Look at the asm: clang -O2 or -O3 probably auto-vectorizes add_iv_nosse (with a check for overlap, since you didn't use int * restrict a and so on).
Use -fno-tree-vectorize to disable auto vectorization, without stopping you from using intrinsics. I'd recommend clang -march=native -mno-avx -O3 -fno-tree-vectorize to test what I think you want to test, scalar integer vs. legacy-SSE paddd. (It works in gcc and clang. In clang, AFAIK it's a synonym for the clang-specific -fno-vectorize.)
BTW, timing both in the same executable hurts the first one, because the CPU doesn't ramp to full turbo right away. You're probably into the timed section of the code before your CPU hits full speed. (So run this a couple times back-to-back, with for i in {1..10}; do time ./a.out; done.
On Linux I'd use perf stat -r5 ./a.out to run it 5 times with performance counters (and I'd split it up so one run tested one or the other, so I could look at perf counters for the whole run.)
Code review:
You forgot stdint.h for uint32_t. I had to add that to get it to compile on Godbolt to see the asm. (Assuming clang-5.0 is something like the Apple clang version you're using. IDK if Apple's clang implies a default -mtune= option, but that would make sense because it's only targeting Mac. Also a baseline SSSE3 would make sense for 64-bit on x86-64 OS X.)
You don't need noinline on debug_print. Also, I'd recommend a different name for CYCLE_COUNT. Cycles in this context makes me think of clock cycles, so call it REP_COUNT or REPEATS or whatever.
Putting your arrays on the stack in main is probably fine. You do initialize both input arrays (to mostly zero, but add performance isn't data-dependent).
This is good, because leaving them uninitialized might mean that multiple 4k pages of each array was copy-on-write mapped to the same physical zero page, so you'd get more than the expected number of L1D cache hits.
The SSE2 loop should bottleneck on L2 / L3 cache bandwidth, since the working set it 4 * 32kiB * 3 = 384 kiB, so it's about 1.5x the 256kiB L2 cache in Intel CPUs.
clang might unroll it's auto-vectorized loop more than it does your manual intrinsics loop. That might explain better performance, since only 16B vectors (not 32B AVX2) might not saturate cache bandwidth if you're not getting 2 loads + 1 store per clock.
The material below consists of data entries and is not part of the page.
/-- The fields of the safeOut page that a write can change or that reset to other than 0 (R521). -/
def safeOutFields : List RegField := [
  ⟨So.SO_DEMAND, 1, 1, .rw, 0, .free⟩,
  ⟨So.DISC_MS, 1, 1, .rwc, 5, (.range (.lit 1) (.lit 100))⟩,
  ⟨So.SO_CFG_MAINT_ENA, 8, 1, .rw, 0, .free⟩,
  ⟨So.SO_CFG_ROLE, 8, 1, .rwc, 0, (.range (.lit 0) (.lit 1))⟩,
  ⟨So.SO_CFG_EDM_ENA, 8, 1, .rw, 0, .free⟩,
  ⟨So.SO_EDM_EDM_MS, 8, 1, .rwc, 200, (.range (.lit 50) (.lit 500))⟩,
  ⟨So.LOOP_AXES, 8, 1, .rw, 0, .free⟩]

/-- The fields of the memory page that a write can change or that reset to other than 0 (R540). -/
def memoryFields : List RegField := [
  ⟨Mm.MEM_INFO_SRAM_KB, 1, 1, .ro, 0x4000, .free⟩,
  ⟨Mm.MEM_INFO_MRAM_KB, 1, 1, .ro, 0x2000, .free⟩,
  ⟨Mm.SEG_USE, 1, 1, .ro, 0xF000, .free⟩,
  ⟨Mm.RET_CFG_ENA, 1, 1, .rw, 1, .free⟩,
  ⟨Mm.RET_CFG_RET_IDLE_MS, 1, 1, .rwc, 100, (.range (.lit 1) (.lit 10000))⟩,
  ⟨Mm.BT_CFG_ENA, 1, 1, .rw, 1, .free⟩,
  ⟨Mm.BT_CFG_INTERVAL_US, 1, 1, .rwc, 100, (.range (.lit 100) (.lit 10000))⟩]

/-- The fields of the secure page that a write can change or that reset to other than 0 (R544). -/
def secureFields : List RegField := [
  ⟨Sr.SEC_STATUS_B, 1, 1, .ro, 3, .free⟩,
  ⟨Sr.SEC_STATUS_A, 1, 1, .ro, 3, .free⟩]

/-- The fields of the vat page that a write can change or that reset to other than 0 (R569). -/
def vatFields : List RegField := [
  ⟨Vt.VAT_CFG_CAPTURE_ENA, 1, 1, .rw, 1, .free⟩,
  ⟨Vt.VAT_CFG_DECIM_PCT, 1, 1, .rwc, 50, (.range (.lit 10) (.lit 90))⟩,
  ⟨Vt.VAT_CFG_DROP_PCT, 1, 1, .rwc, 90, (.range (.fld Vt.VAT_CFG_DECIM_PCT 5) (.lit 99))⟩,
  ⟨Vt.VAT_CFG_WEAR_WARN_PCT, 1, 1, .rwc, 80, (.range (.lit 50) (.lit 95))⟩,
  ⟨Vt.CAP_TIME_POST_MS, 1, 1, .rwc, 200, (.range (.lit 0) (.lit 2000))⟩,
  ⟨Vt.CAP_TIME_PRE_MS, 1, 1, .rwc, 100, (.range (.lit 0) (.lit 500))⟩,
  ⟨Vt.DIES_DIES, 1, 1, .ro, 128, .free⟩,
  ⟨Vt.CAP_AXIS_AUTO, 32, 1, .rw, 0, .free⟩,
  ⟨Vt.CAP_AXIS_AUX1_KIND, 32, 1, .rwc, 0, (.range (.lit 0) (.lit 2))⟩,
  ⟨Vt.CAP_AXIS_AUX0_KIND, 32, 1, .rwc, 0, (.range (.lit 0) (.lit 2))⟩,
  ⟨Vt.CAP_AXIS_AUX1_INDEX, 32, 1, .rwc, 0, (.dyn .aux1Index)⟩,
  ⟨Vt.CAP_AXIS_AUX0_INDEX, 32, 1, .rwc, 0, (.dyn .aux0Index)⟩]

/-- The fields of the dump page that a write can change or that reset to other than 0 (R572). -/
def dumpFields : List RegField := [
  ⟨Dp.DUMP_CFG_DUMP_LIMIT_MS, 1, 1, .rwc, 200, (.range (.lit 50) (.lit 1000))⟩]

/-- The fields of the mgmt page that a write can change or that reset to other than 0 (R595). -/
def mgmtFields : List RegField := [
  ⟨Mg.SAT_CFG_SAT_PCT, 1, 1, .rwc, 90, (.range (.lit 60) (.lit 98))⟩,
  ⟨Mg.TELEM_CFG_TELEM_S, 1, 1, .rwc, 60, (.range (.lit 1) (.lit 3600))⟩,
  ⟨Mg.MLOG_POS, 1, 1, .rw, 0, .free⟩]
Update: actually the loop overhead is pretty extreme, with 3 pointer increments + a loop counter, and only unrolling by 2 to amortize that.
The auto-vectorized loop:
.LBB2_12: # =>This Inner Loop Header: Depth=1
movdqu xmm0, xmmword ptr [r9 - 16]
movdqu xmm1, xmmword ptr [r9] # hoisted load for 2nd unrolled iter
movdqu xmm2, xmmword ptr [r10 - 16]
paddd xmm2, xmm0
movdqu xmm0, xmmword ptr [r10]
paddd xmm0, xmm1
movdqu xmmword ptr [r11 - 16], xmm2
movdqu xmmword ptr [r11], xmm0
add r9, 32
add r10, 32
add r11, 32
add rbx, -8 # add / jne macro-fused on SnB-family CPUs
jne .LBB2_12
So it's 12 fused-domain uops, and can run at best 2 vectors per 3 clocks, bottlenecked on the front-end issue bandwidth of 4 uops per clock.
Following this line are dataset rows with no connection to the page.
-- ==== Sys2Proof/Machine/Sparse.lean ====
section
/-! DEFINITION. Sparse tables: finite data by a numeric key, in one canonical form (keys strictly rising, no
entry equal to what an unlisted key reads as), so that equal tables are equal data. Registers, memories and the
per-channel records of the stages are held this way; what an unlisted key reads as is given by the reader. -/

namespace Sys2Proof.Machine

/-- The value at key `k`; an unlisted key reads as `d k`. -/
def Sparse.get {α : Type} (d : Nat → α) : List (Nat × α) → Nat → α
  | [], k => d k
  | (k', v) :: r, k => if k = k' then v else Sparse.get d r k

/-- The table without key `k`. -/
def Sparse.erase {α : Type} : List (Nat × α) → Nat → List (Nat × α)
  | [], _ => []
  | (k', v) :: r, k => if k = k' then Sparse.erase r k else (k', v) :: Sparse.erase r k

/-- The table with key `k` listed as `v`, in rising order of keys. -/
def Sparse.insert {α : Type} : List (Nat × α) → Nat → α → List (Nat × α)
  | [], k, v => [(k, v)]
  | (k', v') :: r, k, v =>
    if k < k' then (k, v) :: (k', v') :: r
    else if k = k' then (k, v) :: r
    else (k', v') :: Sparse.insert r k v

/-- The table after key `k` is given the value `v`: a value equal to the unlisted one is not listed. -/
def Sparse.set {α : Type} [DecidableEq α] (d : Nat → α) (m : List (Nat × α)) (k : Nat) (v : α) : List (Nat × α) :=
  if v = d k then Sparse.erase m k else Sparse.insert m k v

/-- The keys of a table rise strictly from a lower bound. -/
def Sparse.rising {α : Type} : Nat → List (Nat × α) → Bool
  | _, [] => true
  | lo, (k, _) :: r => decide (lo ≤ k) && Sparse.rising (k + 1) r

/-- No entry of the table equals what an unlisted key reads as. -/
def Sparse.tight {α : Type} [DecidableEq α] (d : Nat → α) : List (Nat × α) → Bool
  | [] => true
  | (k, v) :: r => decide (v ≠ d k) && Sparse.tight d r

/-- The canonical form of a sparse table. -/
def Sparse.wf {α : Type} [DecidableEq α] (d : Nat → α) (m : List (Nat × α)) : Bool :=
  Sparse.rising 0 m && Sparse.tight d m

/-- The table with every key that fails `keep` dropped back to its unlisted value. -/
def Sparse.restrict {α : Type} (keep : Nat → Bool) : List (Nat × α) → List (Nat × α)
  | [] => []
  | (k, v) :: r => if keep k then (k, v) :: Sparse.restrict keep r else Sparse.restrict keep r

end Sys2Proof.Machine
end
It's not using aligned loads because the compiler doesn't have that info without inlining into main where the alignment is known, and you didn't guarantee alignment with p = __builtin_assume_aligned(p, 16) or anything in the stand-alone function. Aligned loads (or AVX) would let paddd use a memory operand instead of a separate movdqu load.
The manually-vectorized loop uses aligned loads to save front-end uops, but has more loop overhead from the loop counter.
.LBB1_7: # =>This Inner Loop Header: Depth=1
movdqa xmm0, xmmword ptr [rcx - 16]
paddd xmm0, xmmword ptr [rax - 16]
movdqu xmmword ptr [r11 - 16], xmm0
movdqa xmm0, xmmword ptr [rcx]
paddd xmm0, xmmword ptr [rax]
movdqu xmmword ptr [r11], xmm0
add r10, 2 # separate loop counter
add r11, 32 # 3 pointer incrmeents
add rax, 32
add rcx, 32
cmp r9, r10 # compare the loop counter
jne .LBB1_7
So it's 11 fused-domain uops. It should be running faster than the auto-vectorized loop. Your timing method probably caused the problem.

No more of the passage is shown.